A method for synthesizing a multiple tinoform intermediate
Dotenoraz intermediates were directly synthesized by reacting compound 1 with pivaloyl chloride or pivaloyl anhydride in an alkaline environment and organic solvent. This method solves the problems of high equipment requirements and environmental pollution in existing technologies, and achieves high yield and high purity synthesis results, making it suitable for industrial production.
Patent Information
- Authority / Receiving Office
- CN · China
- Patent Type
- Patents(China)
- Current Assignee / Owner
- HANGZHOU SHANLI BIOMEDICAL TECH CO LTD
- Filing Date
- 2024-09-27
- Publication Date
- 2026-07-07
AI Technical Summary
Existing methods for synthesizing dotenororil suffer from problems such as high equipment requirements, difficulty in scale-up operations, serious environmental pollution, low yield and purity, and are not suitable for industrial production.

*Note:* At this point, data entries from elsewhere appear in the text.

-- ==== Sys2Proof/Laws/State.lean ====
section
/-! SUPPORT. Read-after-write: what each update of State sets, and that it leaves every other field as it was. -/

namespace Sys2Proof.Machine

/-! ## Resets in force -/

theorem resetHeld_eq_true (s : State) : s.resetHeld = true ↔ s.resets.powerOn = true ∨ s.resets.resetN = true :=
  Bool.or_eq_true_iff

theorem resetHeld_congr {s t : State} (h : t.resets = s.resets) : t.resetHeld = s.resetHeld := by
  unfold State.resetHeld
  rw [h]

/-- What stays in force after a release is what was in force besides. -/
@[simp] theorem releaseReset_resets (s : State) (left : Resets) (pins : PinLevels) :
    (s.releaseReset left pins).resets = left := rfl
@[simp] theorem releaseReset_spt (s : State) (left : Resets) (pins : PinLevels) :
    (s.releaseReset left pins).spt = s.spt := rfl
@[simp] theorem releaseReset_cst (s : State) (left : Resets) (pins : PinLevels) :
    (s.releaseReset left pins).cst = s.cst := rfl
@[simp] theorem assertPowerOn_resets (s : State) : s.assertPowerOn.resets = { s.resets with powerOn := true } := rfl
@[simp] theorem assertResetN_resets (s : State) : s.assertResetN.resets = { s.resets with resetN := true } := rfl

/-! ## The setters of the blocks -/

@[simp] theorem setFiu_now (s : State) (x : Fiu) : (s.setFiu x).now = s.now := rfl
@[simp] theorem setFiu_draws (s : State) (x : Fiu) : (s.setFiu x).draws = s.draws := rfl
@[simp] theorem setFiu_pending (s : State) (x : Fiu) : (s.setFiu x).pending = s.pending := rfl
@[simp] theorem setFiu_signals (s : State) (x : Fiu) : (s.setFiu x).signals = s.signals := rfl
@[simp] theorem setFiu_life (s : State) (x : Fiu) : (s.setFiu x).life = s.life := rfl
@[simp] theorem setFiu_resets (s : State) (x : Fiu) : (s.setFiu x).resets = s.resets := rfl
@[simp] theorem setFiu_loadCause (s : State) (x : Fiu) : (s.setFiu x).loadCause = s.loadCause := rfl
@[simp] theorem setFiu_listenUntil (s : State) (x : Fiu) : (s.setFiu x).listenUntil = s.listenUntil := rfl
@[simp] theorem setFiu_running (s : State) (x : Fiu) : (s.setFiu x).running = s.running := rfl
@[simp] theorem setFiu_fiu (s : State) (x : Fiu) : (s.setFiu x).fiu = x := rfl
@[simp] theorem setFiu_liu (s : State) (x : Fiu) : (s.setFiu x).liu = s.liu := rfl
@[simp] theorem setFiu_svt (s : State) (x : Fiu) : (s.setFiu x).svt = s.svt := rfl
@[simp] theorem setFiu_inc (s : State) (x : Fiu) : (s.setFiu x).inc = s.inc := rfl
@[simp] theorem setFiu_tal (s : State) (x : Fiu) : (s.setFiu x).tal = s.tal := rfl
@[simp] theorem setFiu_fch (s : State) (x : Fiu) : (s.setFiu x).fch = s.fch := rfl
@[simp] theorem setFiu_sq (s : State) (x : Fiu) : (s.setFiu x).sq = s.sq := rfl
@[simp] theorem setFiu_ord (s : State) (x : Fiu) : (s.setFiu x).ord = s.ord := rfl
@[simp] theorem setFiu_spt (s : State) (x : Fiu) : (s.setFiu x).spt = s.spt := rfl
@[simp] theorem setFiu_cst (s : State) (x : Fiu) : (s.setFiu x).cst = s.cst := rfl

Compound 2 is obtained directly by reacting compound 1 with pivaloyl chloride or pivalic anhydride without post-treatment. Compound 4 is obtained directly by reacting compound 1 with compound 3, simplifying the operation. The reaction is carried out in an alkaline environment and organic solvent, with the reaction temperature and time controlled between 0 and 40 °C. Post-treatment involves cooling, concentration, and layer purification to obtain the target product.
This method enables the synthesis of dotenoroxetine intermediates with high yield and high purity, simplifies the operation process, reduces raw material costs, and is suitable for industrial production.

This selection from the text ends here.